Three questions your policy document should answer
1
Search "OPD" or "outpatient". Does your policy cover outpatient consultations and diagnostics? Is there an annual limit? What's excluded from OPD cover? If you don't have OPD cover, every consultation and test you pay for regularly is your own cost.
2
Search "waiting period" and "pre-existing". Which of your conditions are subject to waiting periods? Until those periods pass, claims for those conditions will be rejected. Knowing this in advance means you're not surprised when you need to use the policy.
3
Search "maternity", "fertility", and "mental health". Are these explicitly included or explicitly excluded? Under what conditions? With what limits and waiting periods? These three areas have the most variation across policies — what one insurer covers, another excludes entirely.

What you find in those three searches is your real health cover. Not the brochure version. The actual one.

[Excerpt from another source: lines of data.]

-- ==== Sys2Proof/Tests/Slice0.lean ====
section
/-!
SUPPORT. Tests: ill-formed commands, single steps with results from the spec's tables and by hand, and for each statement a
witness of its hypotheses.
-/

set_option linter.all false
set_option Elab.async false

open Sys2Proof Sys2Proof.Machine

namespace Sys2Proof.Tests

/-! ### States -/

/-- In mode `m`. -/
def atMode (m : Nat) (s : State) : State := s.setFld F.SYS_MODE_MODE m

/-- A small program: event task 5, cyclic task 6, which owns image word 100. -/
def prog : Program :=
  { hash := 7
    tasks := [{ num := 5, kind := .event, prio := 10, entry := 0x500000 }, { num := 6, period := 1000, entry := 0x500100 }]
    owns := [{ word := 100, task := 6, mask := 0xFFFFFFFF }, { word := 100, task := 5, mask := 0 }] }

/-- In mode `m` with the small program. -/
def loaded (m : Nat) : State :=
  atMode m { State.reset with scan := { State.reset.scan with program := some prog } }

/-- Core 2 with some register values, in system privilege. -/
def core2 : Core :=
  { w := [(1, 0x80000000), (2, 0xFFFFFFFF), (3, 7), (4, 0x12345678), (5, 0x9ABCDEF0), (6, 3), (8, 0x400000), (9, 0x400010), (10, 5), (11, 6)],
    pc := 0x1000, fl := 0x11F, estat := 0x1F3, epc := 0x40, vbase := 0x8000, taskId := 5, taskDt := 7, tbcHi := 9 }

/-- Core 2 in system code. -/
def ready : State := { State.reset with cores := [(2, core2)], tbc := 0x123456789AB }

/-- Core 2 in an execution of task 6. -/
def running (m : Nat) : State :=
  { loaded m with
    cores := [(2, { core2 with fl := 0x003, pc := 0x500100 })], tbc := 5000000,
    scan := { (loaded m).scan with execs := [(2, { task := 6, start := 4900000, dt := 7, snap := [(400, 0x78), (401, 0x56)] })] } }

/-- `ready` with instances at 0x400000 and 0x400010, of the type given. -/
def instances (ty : Nat) : State :=
  (((ready.setWord 0x400000 100).setWord 0x400004 97).setWord 0x400008 (BitVec.ofNat 32 (256 * ty + 5))).setWord 0x400010 1

/-- Engine 1 with a running activation of slot 70 (its slot 6), some registers and two lanes. -/
def act1 : Act :=
  { slot := 70, set := 2, pc := 20, lm := 5, lc := 3, cyc := 9,
    d := [(0, 0x4000), (1, 0x8000), (4, 0x7FFF), (5, 0x8000), (16, 0x1234), (17, 0xFFFF), (20, 0x8000)],
    a := [(0, 0x7FFFFFFFFF), (1, -0x8000), (8, -0x8000000000), (9, 98304)],
    ix := [(4, 300), (1, 9)], ixcfg := [(4, 0x100000 + 0x400), (1, 0x401)] }

def looping : State :=
  { State.reset with engines := [(1, { stack := [act1], busyWin := 0 })], tbc := 700 }

/-- A channel that runs. -/
def an : State := let s := atMode 3 State.reset; {(((s.setFld (F.CH_CFG_AIN_EN 3) 1).setFld (F.CL_STAT_REF_SETTLED 0) 1).setFld (F.CH_STAT_AVAIL 3) 1) with tbc := 5000000, dies := [(0, {viso := true})]}
/-- A channel that runs. -/
def an2 (c : Chan) : State := {an with chans := [(3, c)]}

/-! ### WellFormed: for each check a term that it alone refuses, beside a term it lets pass -/

/-- Every one of the commands is refused. -/
def ill (l : List Instr) : Bool := l.all fun i => !i.wf

theorem test_wf_measurements : ill [.dieTempMeasure 0 32768, .dieTempMeasure 0 (-32769), .conversion 0 524288 0 false,
    .conversion 0 0 (-524289) false, .refMonitor 0 (2 ^ 24), .certPointComplete 0 524288] = true ∧
    ([.dieTempMeasure 0 32767, .conversion 0 524287 (-524288) true, .refMonitor 0 (2 ^ 24 - 1), .certPointComplete 0 (-524288)] : List Instr).all Instr.wf = true := by
  decide +kernel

What better cover looks like

The good news: the Indian insurance market has improved significantly in the last three years. Several insurers now offer women-specific health plans or comprehensive plans with strong OPD cover, explicit PCOS and thyroid coverage after waiting periods, maternity and fertility benefits, and outpatient mental health cover.

The key is knowing what to look for rather than defaulting to the cheapest premium. The premium difference between a basic hospitalisation plan and one with meaningful OPD cover is often Rs 4,000–8,000 a year. Against the Rs 20,000–50,000 you're currently paying out of pocket for conditions your basic policy doesn't cover, that difference is straightforward arithmetic.

Your health policy should cover the conditions you're most likely to actually face — not just the ones that require a hospital bed. For most women, that means a policy that understands what women's health actually looks like.